The time that I spent there really acted as a lightning conductor that focused my skills and energy, I did many creative things that I had planned to do in my life: organized African History Month events, talks, creative schools, and performances; there were many fulfilling times spent organising exhibitions and events, one of the highlights being Nottingham’s Black Question Time which we filmed in 2004. There were many other highlights interms of exhibitions but these are for a later post. But as most things the gallery and EMACA’s role in it came to an end mainly due to a lack of financial, social, personnel and environmental support and infighting.

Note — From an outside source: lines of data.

/-- Settles O18: the inbox is that of `takeRoute`, and a mismatch adds its event alone. -/
theorem routeWord : Obligations.RouteWord := by
  refine ⟨fun d => ?_, fun c i route d v u h f parity s hroom => ?_⟩
  · obtain ⟨p, h0, h1, h2, h3⟩ := exists_fourBits (parityBit d 0) (parityBit d 1) (parityBit d 2) (parityBit d 3)
    have hp : ∀ k : Fin 4, p.getLsbD k = parityBit d k := by
      intro k
      fin_cases k <;> assumption
    refine ⟨p, fun q => (parityOk_iff d q).trans ⟨fun hq => eq_of_fourBits fun k => (hq k).trans (hp k).symm, ?_⟩⟩
    rintro rfl
    exact hp
  · obtain ⟨l, hl⟩ := takeRoute_onlyInbox (tileCode c i) route.toNat ⟨d, v, u, h, f || !parityOk d parity⟩ s
    have hmem := fun hv => mem_inbox_takeRoute (key := tileCode c i) (route := route.toNat)
      (w := ⟨d, v, u, h, f || !parityOk d parity⟩) s hv
    have hrun := execRouteWord_eq c i route d v u h f parity s
    have hframe := (exec_ev (c := .routeWord c i route d v u h f parity) hrun).keeps
    refine ⟨_, hrun, ?_⟩
    have hinvalid := fun hv : v = false => takeRoute_invalid (key := tileCode c i) (route := route.toNat)
      (w := ⟨d, v, u, h, f || !parityOk d parity⟩) s hv
    generalize takeRoute (tileCode c i) route.toNat ⟨d, v, u, h, f || !parityOk d parity⟩ s = x at hl hmem hinvalid hframe ⊢
    have hlog : x.log = s.log := by rw [hl]
    have hrd : ∀ b, rd x b = rd s b := fun b => by rw [hl]; rfl
    have hfab : (whenS (!parityOk d parity) (logN 0x1102 (tileCode c i) route.toNat) x).fab = x.fab := by
      cases parityOk d parity
      · exact logN_fab ..
      · rfl
    rw [hfab]
    refine ⟨fun b _ => ?_, fun hv => ⟨fun w => ?_, fun e he => ?_⟩, fun hv => ?_, ?_, ?_, fun p hp => ?_⟩
    · cases hok : parityOk d parity
      · exact (rd_logEvent_room x _ _ _ (by rw [hlog]; omega) b).trans (hrd b)
      · exact hrd b
    · subst hv
      rw [hmem rfl]
      simp
    · rw [hmem hv]
      have hne : e ≠ (tileCode c i, route.toNat, ⟨d, v, u, h, f || !parityOk d parity⟩) := by
        rintro rfl
        simp at he
      simp [hne, he]
    · rw [hinvalid hv]
    · rw [hl]
    · cases hok : parityOk d parity
      · exact logged_logN _ _ _ hlog hroom
      · exact logged_nil hlog
    · exact hframe.parts p (by simpa [touches, and_comm] using hp)

/-- The word that FAB_IND_GO writes has its go bit, and the write bit of its operand. -/
theorem getF_go (v : Word) : getF (putF v F.FAB_IND_CTRL_go 1) F.FAB_IND_CTRL_go = 1 := getF_putF _ _ _ (by decide)

theorem getF_write_go (v : Word) :
    getF (putF v F.FAB_IND_CTRL_go 1) F.FAB_IND_CTRL_write = getF v F.FAB_IND_CTRL_write := getF_putF_ne _ _ _ _ (by decide)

There were some odd exhibitions and odd-ball individuals: the artist who made up a photgraphic exhibition of Black and nudes of himself in various poses: the arts programmer at the time tried to tour the show in its unabashed glory only to be told “no cocks, no tour” by many venues, the bipolar arts programmer who tried to seduce a visitor(an ex-lover) in the basement broom cupboard, the exhibition of a deacying model of a dead foetus over four weeks, which was vsisted most by the primary school age girls in the area! So much for shock, taste and Decency.
As an organisation we worked in partnership with other arts organisations, most notably Apna Arts and City Arts on group shows and open submission competitions. The exhibtions would attract a wide range of people from various ethnic backgrounds, contrary to the view that EMACA only catered for Black audiences, the Black audiences were ususally the minority.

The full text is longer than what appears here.